Once you find a line containing the word "then" in the entries below, copy it.
SOURCE RECORDS Start Marker
-- ==== Sys2Proof/Machine/Engine.lean ====
section
/-! DEFINITION. What copy engines and porters do with a data command, element by element, at times that are not architected (R215 to R220), and
the events that carry a command on: ARRIVAL_WORD_UPDATE, HOOP_PUSH, RECALL_COMPLETE, COPY_COMMAND_COMPLETE. -/
namespace Sys2Proof.Machine

/-! ### Commands by who asks -/

def State.runOf (s : State) (p ctag : Nat) : Option Run := match s.ctx p ctag with | some c => c.run | none => none
/-- The command of an engine or the step of a porter run. -/
def State.cmdOf (s : State) : Asker → Option Cmd
  | .engine c e id => ((s.core c).engines[Fin.ofNat 2 e]).queue.find? fun k => k.id == id
  | .step p t i => match s.runOf p t with | some r => r.steps.find? fun k => k.id == i | none => none
  | .thread _ _ _ => none
def Engine.setCmd (e : Engine) (k : Cmd) : Engine := { e with queue := e.queue.map fun x => if x.id = k.id then k else x }
def Run.setStep (r : Run) (k : Cmd) : Run := { r with steps := r.steps.map fun x => if x.id = k.id then k else x }
def State.updRun (s : State) (p ctag : Nat) (f : Run → Run) : State := s.updCtx p ctag fun c => { c with run := c.run.map f }
def State.putCmd (s : State) (a : Asker) (k : Cmd) : State :=
  match a with
  | .engine c e _ => s.updCore c fun x => { x with engines := x.engines.set (Fin.ofNat 2 e) ((x.engines[Fin.ofNat 2 e]).setCmd k) }
  | .step p t _ => s.updRun p t fun r => r.setStep k
  | .thread _ _ _ => s
/-- A core's requests carry its launch's space, tenant and CTAG (R311, R319). -/
def State.coreReq (s : State) (c : Nat) (ev : Ev) : Req :=
  match s.launchOf c with
  | some l => { ev, station := nodeOf c, space := l.space, tenant := l.tenant, ctag := l.ctag, who := c % 2 ^ 11 }
  | none => { ev, station := nodeOf c, space := 0, tenant := 0, ctag := 0, who := c % 2 ^ 11 }
/-- The request that an asker makes in an event. -/
def State.reqOf (s : State) (a : Asker) (ev : Ev) : Req :=
  match a with
  | .step p t _ =>
    let who := 4 * p + 2 ^ 11
    match s.ctx p t with
    | some c => { ev, station := p / 4, space := c.space, tenant := c.tenant, ctag := t, who }
    | none => { ev, station := p / 4, space := 0, tenant := 0, ctag := t, who }
  | .engine c _ _ => s.coreReq c ev
  | .thread c _ _ => s.coreReq c ev
/-- The core whose scratchpad a KIND 0 walk of the asker names. -/
def askerHome : Asker → Nat
  | .engine c _ _ => c
  | .thread c _ _ => c
  | .step _ _ _ => 0
/-- The event that moves a command's next element. -/
def moverEv (a : Asker) (k : Cmd) : Ev :=
  match a with
  | .engine c _ _ => if k.localData then (.arrivalWordUpdate, .cmd c k.id) else (.porterRequest, .asker a)
  | _ => (.porterRequest, .asker a)
/-- The event that takes a finished command away. -/
def closerEv (a : Asker) (k : Cmd) : Ev :=
  match a with
  | .engine c _ _ => (.copyCommandComplete, .cmd c k.id)
  | .step p t _ => (.porterRequest, .porter p t)
  | .thread _ _ _ => (.porterRequest, .asker a)
def State.postEv (s : State) (e : Ev) : State := s.post e.1 e.2
def State.unpostEv (s : State) (e : Ev) : State := s.unpost e.1 e.2

/-! ### Arrival words -/

/-- The core whose scratchpad holds a key. -/
def keyCore (key : Nat) : Nat := 256 * ((key - 0x30_0000_0000) / 0x2000_0000) + (key - 0x30_0000_0000) % 0x2000_0000 / 0x10_0000 % 256
/-- Count visible bytes into an arrival word (R80): the fault code of a count beyond its bound, or of a word with an uncorrectable error, which is
left as it is (R71; DEDUCED, log 23). -/
def State.arrive (s : State) (arr : Option Nat) (n : Nat) : State × Option Nat :=
  match arr with
  | none => (s, none)
  | some key =>
    let w := s.mem.read key 16
    if (s.mem.bad2 key 16).isSome then (s, some 0x08)
    else
      let s1 := (({ s with mem := s.mem.write key 16 (arriveWord w n) } : State).usePorts (keyCore key) key 16 false).usePorts (keyCore key) key 16 true
      (s1, if arrivalOver w n then some 0x0A else none)
/-- Count bytes of a command. -/
def State.countBytes (s : State) (k : Cmd) (arr : Option Nat) (n : Nat) : State × Cmd :=
  let (s1, code) := s.arrive arr n
  (s1, { k with bytes := k.bytes + n, fault := k.fault.orElse fun _ => code })

/-! ### Watched words (R320, R413) -/

/-- Where a device virtual address lies now, by the tables. -/
def State.whereIs (s : State) (space va : Nat) : Option Nat :=
  match s.walkTables space va with
  | .leaf l _ => some (l.page + va % 2 ^ l.size)
  | .fault _ _ => none
/-- Whether an 8-byte word at a virtual address lies among `n` bytes written. -/
def State.hits (s : State) (space va pa n : Nat) : Bool :=
  match s.whereIs space va with
  | some a => decide (pa < a + 8) && decide (a < pa + n)
  | none => false
/-- After a write or atomic: the porter compares the go word with RUNS, and the fabric unit hears of a commit word's new value. -/
def State.noteWrite (s : State) (pa n : Nat) : State :=
  s.launches.foldl (fun (s : State) (l : Launch) =>
    let p := homePorter pa
    let c := (s.ctx p l.ctag).getD (s.loadCtx l.ctag)
    let s1 := if c.prog && s.hits l.space c.gova pa n then s.post .porterRunStart (.porter p l.ctag) else s
    match l.groupSlot with
    | none => s1
    | some g =>
      let va := s1.commitVa g
      if s1.hits l.space va pa n && !(s1.group g).closed then
        let v := match s1.whereIs l.space va with | some a => s1.mem.read a 8 | none => 0
        if v = (s1.group g).commit then s1 else (s1.updGroup g fun x => { x with commit := v }).sendMembers g 5 v []
      else s1) s

/-! ### KV block tables (R335, R340, R341) -/

/-- A field of the space memory record. -/
def State.smr (s : State) (space lo n : Nat) : Nat := s.mem.read (s.mgmt.smrbase + 128 * space) 128 / 2 ^ lo % 2 ^ n
def State.krowl (s : State) (space : Nat) : Nat := s.smr space 608 12
def State.kvEntryAt (s : State) (space e : Nat) : Nat := s.smr space 512 48 + 8 * e
/-- A reference with nonzero reserved bits, of an entry beyond the table, or in a space without a pool. -/
def State.refBad (s : State) (space ref : Nat) : Bool := bits ref 63 33 != 0 || decide (s.smr space 576 32 ≤ bits ref 31 0)
def entryRefs (e : Nat) : Nat := bits e 43 32
def entryPins (e : Nat) : Nat := bits e 53 46
def entryFree (e : Nat) : Bool := entryRefs e == 0 && entryPins e == 0
/-- The physical address of an entry's frame. -/
def State.frameOf' (s : State) (space e : Nat) : Nat :=
  (if bits e 45 45 = 1 then s.smr space 688 48 else s.smr space 640 48) + bits e 31 0 * 1024 * s.krowl space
SOURCE RECORDS End Marker
# TASK OUTPUT:
def Engine.setCmd (e : Engine) (k : Cmd) : Engine := { e with queue := e.queue.map fun x => if x.id = k.id then k else x }
def Run.setStep (r : Run) (k : Cmd) : Run := { r with steps := r.steps.map fun x => if x.id = k.id then k else x }
  | .engine c _ _ => if k.localData then (.arrivalWordUpdate, .cmd c k.id) else (.porterRequest, .asker a)
    if (s.mem.bad2 key 16).isSome then (s, some 0x08)
      (s1, if arrivalOver w n then some 0x0A else none)
    let s1 := if c.prog && s.hits l.space c.gova pa n then s.post .porterRunStart (.porter p l.ctag) else s
      if s1.hits l.space va pa n && !(s1.group g).closed then
        if v = (s1.group g).commit then s1 else (s1.updGroup g fun x => { x with commit := v }).sendMembers g 5 v []
  (if bits e 45 45 = 1 then s.smr space 688 48 else s.smr space 640 48) + bits e 31 0 * 1024 * s.krowl space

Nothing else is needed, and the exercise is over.